Just make your own definition and use it for code development, the find and replace with the standard idiom.
(Or wait for 1.1… with the current release cycle rate it’s already 1 day late 
)
6 Likes
I found myself needing eye in order to contruct a matrix that had identity as a component (as you cannot do A[rows,cols] = I, is this a bug?). As an easy workaround, try: one(zeros(n,n)) which is the same as eye(n)
No, this is not a bug. If you want to construct an identity matrix, use:
Matrix{Float64}(I,rows,cols)
However, usually you do not have to do this, because you can use I in matrix operations, like:
julia> A = [1 2 3; 4 5 6; 7 8 9];
julia> B = A + 3*I
3×3 Array{Int64,2}:
4 2 3
4 8 6
7 8 12
which saves some allocations.
2 Likes
It would be nice to be able to do a[2:3, 2:3] = I though.
8 Likes
How do you know which “piece” of I to use?

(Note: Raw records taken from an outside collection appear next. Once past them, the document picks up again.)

theorem LinkMove.lawful (hmove : LinkMove l l') (hlaw : l.lawful) : l'.lawful := by
  obtain ⟨hplaces, hdistinct, honce, hanswered, hrefusals, hreports, hcontent⟩ := id hlaw
  cases hmove with
  | reported r =>
    obtain ⟨rs, c, heq, hrs⟩ := reported_frame r l
    rw [heq]
    exact ⟨hplaces, hdistinct, honce, hanswered, hrefusals, hrs hreports, hcontent⟩
  | replied place body => exact hlaw.replied place body
  | @refused r hplace hroom =>
    have none' : [r].filterMap Reply.place = [] := by simp [hplace]
    refine ⟨hplaces, hdistinct, ?_, ?_, ?_, hreports, hcontent⟩
    · rw [List.filterMap_append, none', List.append_nil]; exact honce
    · rw [List.filterMap_append, none', List.append_nil]; exact hanswered
    · have one : refusalsWaiting { l with replies := l.replies ++ [r] } = refusalsWaiting l + 1 := by
        simp [refusalsWaiting, List.filter_append, hplace]
      rw [one]
      exact hroom
  | deframed h => exact ⟨hplaces, hdistinct, honce, hanswered, hrefusals, hreports, h hcontent⟩
  | counted f => exact ⟨hplaces, hdistinct, honce, hanswered, hrefusals, hreports, hcontent⟩
  | sends sending last => exact ⟨hplaces, hdistinct, honce, hanswered, hrefusals, hreports, hcontent⟩
  | takesReply h => exact hlaw.takesReply h
  | takesReport h =>
    rw [h] at hreports
    exact ⟨hplaces, hdistinct, honce, hanswered, hrefusals, (Nat.le_succ _).trans hreports, hcontent⟩
  | resets => exact ⟨hplaces, hdistinct, honce, hanswered, hrefusals, Nat.zero_le _, hcontent⟩
  | powerOn => exact LinkController.powerOn_lawful

theorem LinkMoves.lawful (h : LinkMoves l l') (hlaw : l.lawful) : l'.lawful := by
  induction h with
  | refl => exact hlaw
  | tail _ hmove ih => exact hmove.lawful ih

/-- A request taken finds a place that no other has. -/
theorem hold_lawful {k : RequestKind} {tag port : Byte} (hlaw : s.link.lawful)
    (hroom : s.link.buffer.length < Config.requestPlaces) : (hold k tag port s).link.lawful := by
  obtain ⟨hplaces, hdistinct, honce, hanswered, hrefusals, hreports, hcontent⟩ := hlaw
  refine ⟨?_, ?_, honce, fun n hn => ?_, hrefusals, hreports, hcontent⟩
  · exact (List.length_append).trans_le hroom
  · refine (congrArg List.Nodup (List.map_append)).mpr
      (List.nodup_append.mpr ⟨hdistinct, List.nodup_singleton _, fun m hm x hx => ?_⟩)
    obtain ⟨h, hh, rfl⟩ := List.mem_map.mp hm
    rw [List.mem_singleton.mp hx]
    exact freePlace_fresh hroom h hh
  · obtain ⟨h, hh, hdone⟩ := hanswered n hn
    exact ⟨h, List.mem_append_left _ hh, hdone⟩

theorem Act.linkLaw (h : Act s t) (hlaw : LinkLaw s) : LinkLaw t := by
  rw [linkLaw_iff] at hlaw ⊢
  cases h with
  | op h => exact h.moves.lawful hlaw
  | holds hroom => exact hold_lawful hlaw hroom
  | nulls => exact hlaw
  | holdsClose => exact hlaw
  | completes => exact hlaw
  | resets => exact moves_resetPart.lawful hlaw

/-- Settles O51: every act keeps the link controller's law. -/
theorem linkLawKept : Obligations.LinkLawKept := fun _ _ hlaw hstep =>
  step_keeps (fun _ _ h => h) (fun _ _ h => h.linkLaw) hlaw hstep

/-! ### The state after power-on -/

/-- Settles O60, law by law: every block at its power-on value, the pool and the link controller empty. -/
theorem lawsAtReset : Obligations.LawsAtReset := by
  have blocks : ∀ p, State.reset.port p = .powerOn := fun p => by cases p <;> rfl
  have off : ∀ p, State.reset.mode p = .off := fun p => congrArg (fun b => b.ctl.mode) (blocks p)
  refine ⟨linkLaw_iff.mpr LinkController.powerOn_lawful, ⟨?_, ?_⟩, poolLaw_empty rfl fun q => ?_, ?_, fun p => ?_, fun p => ?_,
    fun p => ?_, fun p => ⟨?_, ?_⟩, fun p => ⟨?_, fun _ => ?_⟩, fun p => ?_⟩
  · exact fun _ hh => absurd hh List.not_mem_nil
  · exact fun _ hh => absurd hh List.not_mem_nil
  · rw [blocks]; rfl
  · exact fun r hr => absurd hr List.not_mem_nil
  · rw [blocks]; exact Nat.zero_le _
  · rw [blocks]
    exact lawful_of_still ⟨rfl, rfl, rfl, rfl, rfl⟩ rfl ⟨nofun, nofun⟩ rfl
  · rw [blocks]; exact DriveChannel.powerOn_lawful
  · rw [off]; exact nofun
  · rw [off]; exact nofun
  · rw [blocks]; exact Nat.zero_le _
  · rw [blocks]; exact ⟨rfl, rfl⟩
  · rw [blocks]; exact powerOn_planLawful rfl rfl ⟨rfl, rfl⟩ rfl

end Sys2Proof.Machine

/-! PROOFS. Every step leaves a request unanswered only where its port still works on it (R85, R142, R181). -/

namespace Sys2Proof.Machine

variable {p q : PortId} {s t u : State} {b b' : PortBlocks} {l l' : LinkController} {n : Nat} {h : HeldRequest}
  {k : RequestKind} {tag port : Byte}

theorem PortId.byte_inj (h : p.byte = q.byte) : p = q := Option.some.inj (by rw [← ofByte?_byte p, h, ofByte?_byte q])

/-! ### The requests not yet answered -/

/-- No two requests that wait for an answer are of one kind on one port. -/
def LinkController.alone (l : LinkController) : Prop :=
  ∀ h ∈ l.buffer, ∀ h' ∈ l.buffer, h.inProgress → h'.inProgress → h.kind = h'.kind → h.port = h'.port → h = h'

/-- The port a request waits for still works on it (R85, R142). -/
def State.waits (s : State) (h : HeldRequest) : Prop :=
  ∃ p : PortId, h.port = p.byte ∧
    ((h.kind = .nullChannels ∧ s.mode p = .nulling) ∨ (h.kind = .closeTube ∧ (s.port p).seq.closeHold = true))

/-- A request that waits after a move waited before it. -/
theorem LinkMove.shrinks (hmove : LinkMove l l') (hh : h ∈ l'.buffer) (hwaits : h.inProgress) : h ∈ l.buffer := by
  cases hmove with
  | reported r =>
    obtain ⟨rs, c, heq, -⟩ := reported_frame r l
    rwa [heq] at hh
  | replied place body =>
    rcases replied_cases place body l with heq | ⟨x, -, -, -, heq⟩
    · rwa [heq] at hh
    · rw [heq] at hh
      obtain ⟨y, hy, rfl⟩ := List.mem_map.mp hh
      unfold HeldRequest.markAnswered at hwaits ⊢
      split
      next hplace => rw [if_pos hplace] at hwaits; cases hwaits
      next => exact hy
  | takesReply =>
    unfold freeBuffer at hh
    split at hh
    · exact hh
    · exact (List.mem_filter.mp hh).1
  | powerOn => exact absurd hh List.not_mem_nil
  | _ => exact hh

theorem LinkMoves.shrinks (hmoves : LinkMoves l l') (hh : h ∈ l'.buffer) (hwaits : h.inProgress) : h ∈ l.buffer := by
  induction hmoves with
  | refl => exact hh
  | tail _ hmove ih => exact ih (hmove.shrinks hh hwaits)

theorem LinkMoves.alone (hmoves : LinkMoves l l') (halone : l.alone) : l'.alone := fun h hh h' hh' hwaits hwaits' =>
  halone h (hmoves.shrinks hh hwaits) h' (hmoves.shrinks hh' hwaits') hwaits hwaits'

/-- After a reply no request waits at its place. -/
theorem replied_place (hlaw : l.lawful) (body : ReplyBody) (hh : h ∈ (l.replied n body).buffer) (hwaits : h.inProgress) :
    h.place ≠ n := by
  rintro rfl
  have before := (LinkMove.replied h.place body).shrinks hh hwaits
  have answered : l.replied h.place body = { l with
      replies := l.replies ++ [{ place := some h.place, kind := h.kind.code, tag := h.tag, port := h.port, body := body }]
      buffer := l.buffer.map (HeldRequest.markAnswered h.place) } := by
    have hfalse : h.answered = false := hwaits
    unfold LinkController.replied
    simp only [hlaw.find_place before, hfalse]
    rfl
  rw [answered] at hh
  obtain ⟨y, -, hy⟩ := List.mem_map.mp hh
  have place : y.place = h.place := by rw [← markAnswered_place h.place y, hy]
  rw [HeldRequest.markAnswered, if_pos place] at hy
  rw [← hy] at hwaits
  cases hwaits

The whole thing — just like you use the whole of the matrix B when you assign A[rows, cols] = B. I’ve wanted to try to add broadcast support to I at some point — then we’d get A[rows, cols] .= I for free. That said, it’d probably be easier to piecemeal support into normal nonscalar assignment.
1 Like
But it’s more like writing A[2:3, 2:3] = B when B is a matrix that’s bigger than A. (In the case of I, infinitely big.) In that case there is no “whole thing”.
I think of I as dynamically “snapping” to an appropriate size once it’s known. E.g., in A + I you’re not adding an infinitely large matrix to A, you’re adding the identity of size A.
9 Likes
Agree, I don’t think of I as infinitely large, it’s whatever size it needs to be.
1 Like
julia> using LinearAlgebra
julia> a = rand(2,2);
julia> [I a;
a I]
4×4 Array{Float64,2}:
1.0 0.0 0.779878 0.959605
0.0 1.0 0.509001 0.809747
0.779878 0.959605 1.0 0.0
0.509001 0.809747 0.0 1.0
I is what it has to be to fit.
3 Likes
Yes please to broadcasting! I’ll add that the example from long ago in this thread where
A = ones(2, 2)
A .+ I
is not valid. Usually I would probably not be forming such a matrix, but if I needed to the broadcasting syntax is much nicer than an explicit loop over the diagonal.
Is there issue to track progress on adding syntax like A[2:3, 2:3] = I?